A hand drifts to his brow, scratching nails along his hairline before pressing hand to the slope of his forehead, and beneath the veiling of his eyelashes, disguised from Hana by virtue of position, his pupils expand. A tension sets beneath the soft cotton of his sweater.

"Nine twenty-three," he abruptly announces, voice echoing off the tile, shaking his head as he retracts from the storm above. He turns back to her, jolts a shrug and offers quieter, with a minor slant of sarcasm; "A.M."

She's willing to consider that he's considering; watches Logan's back with narrowed eyes, testing perception against interpretation. He could be reaching out; he could be stalling. Short on indulgence, Hana comes close to concluding the latter even as the biochemist-turned-technopath finally pronouces his answer.
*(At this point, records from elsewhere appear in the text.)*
def execRingPhyTrained (port : Fin 2) (s : State) : Result :=
  .next (if s.ring.phase = .active then s.modLink port.val (fun x => { x with phy := true }) else s)

/-- An MKPDU (R257): the peer list, and a live SAK, a fresh one at each link establishment, takes the link into verification (R244). -/
def execMkaFrame (port : Fin 2) (peers : List Byte) (live : Bool) (s : State) : Result :=
  .next (if (s.ring.port port.val).phy then
    s.modLink port.val (fun x => { x with
      peers := peers, sak := x.sak || live, sakNo := if live && !x.sak then x.sakNo + 1 else x.sakNo
      pn := if live && !x.sak then 0 else x.pn, link := if live && x.link = .down then .verify else x.link })
  else s)

/-- R257: the link stays DOWN. -/
def execRingMacsecTimeout (port : Fin 2) (s : State) : Result :=
  let x := s.ring.port port.val
  .next (if x.phy && !x.sak then raiseRing evt_ringMacsecFail port.val [] (s.modLink port.val (fun x => { x with link := .down })) else s)

/-- What a `DELAY_MEAS` says of the neighbour; answers whether the schedule IDs match (R236, R246). A Basecamp station keeps no
schedule. -/
def heardMeas (p : Nat) (f : DelayMeas) (s : State) : State × Bool :=
  let s := s.modLink p (fun x => { x with nbr := some f.station.toNat, nbrMaster := f.master.toNat, nbrRank := f.rank.toNat % 4 })
  if s.basecamp || (s.ring.sectionOk && decide (f.sched = s.ringSec.sched)) then (s, true) else (schedMismatch p s, false)

/-- A cycle that counts towards verification (R244). -/
def countCycle (x : RingPort) : RingPort :=
  { x with exchanged := true, verify := if x.fails = 0 && x.link = .verify then min 16 (x.verify + 1) else x.verify }

/-- What this station sends in a `DELAY_MEAS` on port `p`: `RING_E` asks, `RING_W` answers; the residence of an answer is FREE. -/
def State.measOut (s : State) (p : Nat) (residence : U64) : DelayMeas :=
  let x := s.ring.port p
  { kind := byteOf p, link := byteOf x.link.code, verify := byteOf x.verify, station := byteOf s.station, sched := s.ringSec.sched,
    closeAt := x.closeAt, lastDelay := x.delay, residence := residence,
    master := byteOf (if s.ring.joined then s.ring.masterStn else 255), rank := byteOf s.ring.rank }

/-- The `DELAY_MEAS` payload (Table 9.7). -/
def measBytes (f : DelayMeas) : List Byte :=
  [f.kind, f.link, f.verify, f.station] ++ le32 f.sched ++ le32 f.closeAt ++ le32 f.lastDelay ++ le64 f.residence ++ [f.master, f.rank] ++ zeros 6

/-- A `DELAY_MEAS` leaves on port `p`, link-local, with sequence `seq` (Table 9.5). -/
def sendMeas (p : Nat) (seq : U32) (residence : U64) (s : State) : State :=
  let m := s.measOut p residence
  transmit p (s.frame 0 2 0xC000 0xFFFF seq 0 false (measBytes m)) (s.modLink p (fun x => { x with measSeq := seq, answer := some m }))

/-- `RING_W` answers a request at once (R232), with its sequence. The requester reports its last delay and `CLOSE_AT` (Table 9.7). -/
def measRequest (seq : U32) (f : DelayMeas) (s : State) : State :=
  let t := heardMeas 1 f s
  let s := if t.2 then t.1.modLink 1 (fun x => { countCycle x with
      delay := f.lastDelay, closeAt := if x.link = .verify then f.closeAt else 0 }) else t.1
  (sendMeas 1 seq (Config.free64 s.free) s).draw

/-- Whether port `p` takes a `DELAY_MEAS` of this kind, after the outer checks and those of every ring frame (R230). -/
def takeMeas (p : Nat) (kind : Byte) (link : LinkCheck) (h : RingHeader) (f : DelayMeas) (s : State) : State × Bool :=
  let t := linkRx p link s
  let g : RingFrame := { hdr := h, payload := measBytes f }
  if !t.2 then t
  else if ringBad g 1 then (discard p g t.1, false)
  else (t.1, decide (f.kind = kind))

def execDelayMeasRequest (link : LinkCheck) (h : RingHeader) (f : DelayMeas) (s : State) : Result :=
  .next (if !s.ring.west.sak then s
    else let t := takeMeas 1 0 link h f s
      if t.2 then measRequest h.wordA f t.1 else t.1)

/-- `RING_E` computes the link delay in ns × 2^16 and counts the cycle; after 16 it sets `CLOSE_AT` (R232, R244). -/
def measResponse (f : DelayMeas) (roundTrip : U64) (s : State) : State :=
  let t := heardMeas 0 f s
  if !t.2 then t.1
  else
    let c := t.1.ring.cycle
    t.1.modLink 0 (fun x =>
      let x := countCycle { x with delay := BitVec.ofNat 32 ((roundTrip.toNat - f.residence.toNat) / 2) }
      if x.verify = 16 && x.closeAt = 0 && x.link = .verify then { x with closeAt := nzCycle (c + 2) } else x)

def execDelayMeasResponse (link : LinkCheck) (h : RingHeader) (f : DelayMeas) (roundTrip : U64) (s : State) : Result :=
  .next (if !s.ring.east.sak then s
    else let t := takeMeas 0 1 link h f s
      if t.2 then measResponse f roundTrip t.1 else t.1)

/-- A master whose neighbour follows a master of lower rank gives way as the link closes (R246). -/
def yieldAtClose (p : Nat) (s : State) : State :=
  let x := s.ring.port p
  if s.ring.master && decide (x.nbrMaster ≠ 255) && decide (x.nbrMaster ≠ s.station) && decide (x.nbrRank < s.ring.rank) then
    raiseRing evt_ringMasterYield noInst [] (s.modRing (fun r => { r with
      master := false, newPath := true, handoverAt := 0, slotBuf := .empty, relayQ := [] }))
  else s

/-- At `CLOSE_AT` the link is closed (R244): it stops looping, or, beside a broken link, starts to (R242). -/
def execLinkClose (port : Fin 2) (s : State) : Result :=
  let p := port.val
  let x := s.ring.port p
  .next (if x.link = .verify && x.closeAt ≠ 0 && s.ring.sectionOk && !s.ring.mismatch then
    let s := yieldAtClose p s
    let s := s.modLink p (fun x => { x with link := .closed, closeAt := 0, verify := 0, broken := false })
    let s := raiseRing evt_ringLinkUp p [] (settle (s.modRing (fun r => { r with newPath := true })))
    if (s.ring.port (otherPort p)).broken then loopBack (otherPort p) s else s
  else s)

/-! ### Sleep consent -/

/-- R169: the bridge allows sleep. -/
def State.sleepAllowed (s : State) : Bool := decide (s.brg.phase = .buck) || decide (s.brg.phase = .stopped)

/-- The auto-sleep condition other than ring consent (R34). -/
def State.autoReady (s : State) : Bool := decide (s.sys.mode = .run) && s.cfg.image.autoSleep && s.nmAllAsleep

/-- The station's consent bit: clear in the next reference after a wake request of its own (R258). -/
def State.consents (s : State) : Bool :=
  s.ring.joined && s.sleepAllowed && !s.sys.wakeReq && (s.ring.consentCmd || (s.ringSec.autoConsent && s.autoReady))

/-! ### The master -/

def setBit32 (w : U32) (i : Nat) (b : Bool) : U32 :=
  if b then w ||| BitVec.ofNat 32 (2 ^ i) else w &&& ~~~ BitVec.ofNat 32 (2 ^ i)

/-- This station's rank, if `MASTER` names it. -/
def State.ownRank (s : State) : Option Nat :=
  (List.range 4).find? (fun k => decide (s.ringSec.masters.getD k 255 = s.station))

/-- The loop stations field as this station writes it when it turns the wave: the first free half. -/
def addLoop (w : U16) (stn : Nat) : U16 :=
  if w.toNat % 256 = 255 then BitVec.ofNat 16 (w.toNat / 256 * 256 + stn)
  else if w.toNat % 256 = stn || w.toNat / 256 = stn then w
  else if w.toNat / 256 = 255 then BitVec.ofNat 16 (w.toNat % 256 + 256 * stn)
  else w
The edge of her smile is thinly sardonic. "A step in the right direction," in that tone of voice isn't exactly a blessing, much less a congratulations, but Logan should know not to expect either by now. Cooperation, at least for the moment, moves the Israeli to grant a concession; she sets the bag down, sends it sliding over the tiles to something resembling an out-of-the-way resting place.

"The suits were from Unit Zero," she says, apparent (and actual) nonsequitur delivered as she moves back across the platform. "You want to track him down and shoot him, I suggest you find out more about them."